■ **EXERCISE DIRECTIONS**
In the data below, find every line that has the string "unsigned", and copy it.

--- RECORD EXTRACTS ---

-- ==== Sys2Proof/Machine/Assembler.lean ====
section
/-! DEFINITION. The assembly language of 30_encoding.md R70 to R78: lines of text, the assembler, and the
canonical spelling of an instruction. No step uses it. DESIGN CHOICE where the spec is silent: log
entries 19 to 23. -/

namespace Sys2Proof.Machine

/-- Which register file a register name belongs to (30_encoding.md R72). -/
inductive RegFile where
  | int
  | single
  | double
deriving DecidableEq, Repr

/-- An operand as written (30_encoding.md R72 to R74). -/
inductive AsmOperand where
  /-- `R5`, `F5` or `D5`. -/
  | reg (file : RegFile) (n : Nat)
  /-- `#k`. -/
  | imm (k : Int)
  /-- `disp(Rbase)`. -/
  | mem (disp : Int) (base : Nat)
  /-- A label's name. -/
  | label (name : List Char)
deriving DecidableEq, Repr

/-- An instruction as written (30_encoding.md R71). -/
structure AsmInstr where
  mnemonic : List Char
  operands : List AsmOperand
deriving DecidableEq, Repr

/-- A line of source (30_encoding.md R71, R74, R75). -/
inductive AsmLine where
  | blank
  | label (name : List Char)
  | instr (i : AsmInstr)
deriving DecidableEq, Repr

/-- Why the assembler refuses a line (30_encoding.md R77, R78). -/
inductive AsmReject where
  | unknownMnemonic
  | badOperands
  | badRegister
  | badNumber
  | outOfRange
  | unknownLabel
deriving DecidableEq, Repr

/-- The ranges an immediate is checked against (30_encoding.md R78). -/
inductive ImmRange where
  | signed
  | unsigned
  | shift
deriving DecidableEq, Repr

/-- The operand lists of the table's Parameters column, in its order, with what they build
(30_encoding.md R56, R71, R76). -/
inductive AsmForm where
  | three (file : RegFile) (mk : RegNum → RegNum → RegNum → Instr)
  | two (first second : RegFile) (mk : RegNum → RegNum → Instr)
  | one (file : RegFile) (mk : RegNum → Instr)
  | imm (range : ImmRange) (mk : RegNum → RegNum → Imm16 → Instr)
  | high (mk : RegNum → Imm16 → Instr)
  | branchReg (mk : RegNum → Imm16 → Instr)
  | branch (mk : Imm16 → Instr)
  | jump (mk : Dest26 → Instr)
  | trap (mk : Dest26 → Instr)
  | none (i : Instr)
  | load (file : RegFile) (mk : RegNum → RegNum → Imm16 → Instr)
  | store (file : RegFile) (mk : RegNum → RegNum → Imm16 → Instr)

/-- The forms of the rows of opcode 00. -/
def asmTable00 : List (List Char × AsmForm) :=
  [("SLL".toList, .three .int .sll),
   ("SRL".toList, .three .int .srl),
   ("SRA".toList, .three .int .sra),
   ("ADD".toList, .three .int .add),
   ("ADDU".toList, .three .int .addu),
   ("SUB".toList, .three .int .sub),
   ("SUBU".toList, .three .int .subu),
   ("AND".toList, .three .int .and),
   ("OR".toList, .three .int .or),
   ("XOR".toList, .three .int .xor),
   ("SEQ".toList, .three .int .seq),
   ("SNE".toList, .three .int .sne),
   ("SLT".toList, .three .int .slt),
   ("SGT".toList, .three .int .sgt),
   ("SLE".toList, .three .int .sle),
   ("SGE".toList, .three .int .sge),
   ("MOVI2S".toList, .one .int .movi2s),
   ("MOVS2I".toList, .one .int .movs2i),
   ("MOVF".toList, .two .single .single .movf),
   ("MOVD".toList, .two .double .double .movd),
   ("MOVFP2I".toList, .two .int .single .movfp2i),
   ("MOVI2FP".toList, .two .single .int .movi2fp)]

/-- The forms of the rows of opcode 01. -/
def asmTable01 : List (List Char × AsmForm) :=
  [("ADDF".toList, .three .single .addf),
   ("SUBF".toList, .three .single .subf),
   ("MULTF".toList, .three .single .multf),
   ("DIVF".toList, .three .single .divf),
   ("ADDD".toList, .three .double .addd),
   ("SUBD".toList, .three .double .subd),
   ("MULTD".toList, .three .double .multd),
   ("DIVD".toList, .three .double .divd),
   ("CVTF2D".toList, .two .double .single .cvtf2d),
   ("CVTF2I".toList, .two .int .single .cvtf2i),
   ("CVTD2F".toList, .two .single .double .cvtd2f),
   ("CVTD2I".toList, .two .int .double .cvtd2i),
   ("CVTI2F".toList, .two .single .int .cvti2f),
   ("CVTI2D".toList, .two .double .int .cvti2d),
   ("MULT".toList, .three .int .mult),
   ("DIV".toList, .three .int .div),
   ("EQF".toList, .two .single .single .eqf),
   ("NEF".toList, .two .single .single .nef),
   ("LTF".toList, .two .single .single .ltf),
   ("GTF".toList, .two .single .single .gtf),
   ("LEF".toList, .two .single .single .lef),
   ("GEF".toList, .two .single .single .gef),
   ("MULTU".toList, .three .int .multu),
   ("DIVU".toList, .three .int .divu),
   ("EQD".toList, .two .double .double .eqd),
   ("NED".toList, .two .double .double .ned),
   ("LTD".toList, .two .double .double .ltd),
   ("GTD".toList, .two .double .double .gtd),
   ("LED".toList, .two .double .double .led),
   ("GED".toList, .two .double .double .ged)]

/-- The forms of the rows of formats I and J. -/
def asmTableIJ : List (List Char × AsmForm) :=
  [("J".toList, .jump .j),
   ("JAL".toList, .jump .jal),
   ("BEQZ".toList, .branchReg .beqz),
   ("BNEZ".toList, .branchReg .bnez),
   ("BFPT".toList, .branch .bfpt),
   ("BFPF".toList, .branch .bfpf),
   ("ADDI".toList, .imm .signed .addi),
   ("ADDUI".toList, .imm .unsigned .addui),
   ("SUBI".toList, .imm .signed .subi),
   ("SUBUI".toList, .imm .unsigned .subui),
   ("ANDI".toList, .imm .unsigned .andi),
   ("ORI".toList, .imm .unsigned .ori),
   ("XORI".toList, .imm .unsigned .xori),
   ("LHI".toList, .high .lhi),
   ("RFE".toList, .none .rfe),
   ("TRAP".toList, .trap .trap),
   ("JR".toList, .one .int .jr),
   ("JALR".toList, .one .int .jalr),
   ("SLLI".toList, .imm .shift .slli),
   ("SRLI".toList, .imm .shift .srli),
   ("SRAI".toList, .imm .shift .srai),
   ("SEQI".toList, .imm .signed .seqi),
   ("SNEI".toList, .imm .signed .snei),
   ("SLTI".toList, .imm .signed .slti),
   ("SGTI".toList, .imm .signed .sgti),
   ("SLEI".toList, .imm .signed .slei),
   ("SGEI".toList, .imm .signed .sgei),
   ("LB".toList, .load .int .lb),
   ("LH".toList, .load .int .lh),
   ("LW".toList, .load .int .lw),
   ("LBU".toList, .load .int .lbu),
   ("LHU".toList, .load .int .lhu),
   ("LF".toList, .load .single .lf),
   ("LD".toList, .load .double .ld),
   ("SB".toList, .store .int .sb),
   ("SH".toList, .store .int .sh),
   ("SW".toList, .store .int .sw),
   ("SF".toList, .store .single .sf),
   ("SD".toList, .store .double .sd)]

---

■ **OUTPUT FOR THIS EXERCISE**
  | unsigned
   ("ADDUI".toList, .imm .unsigned .addui),
   ("SUBUI".toList, .imm .unsigned .subui),
   ("ANDI".toList, .imm .unsigned .andi),
   ("ORI".toList, .imm .unsigned .ori),
   ("XORI".toList, .imm .unsigned .xori),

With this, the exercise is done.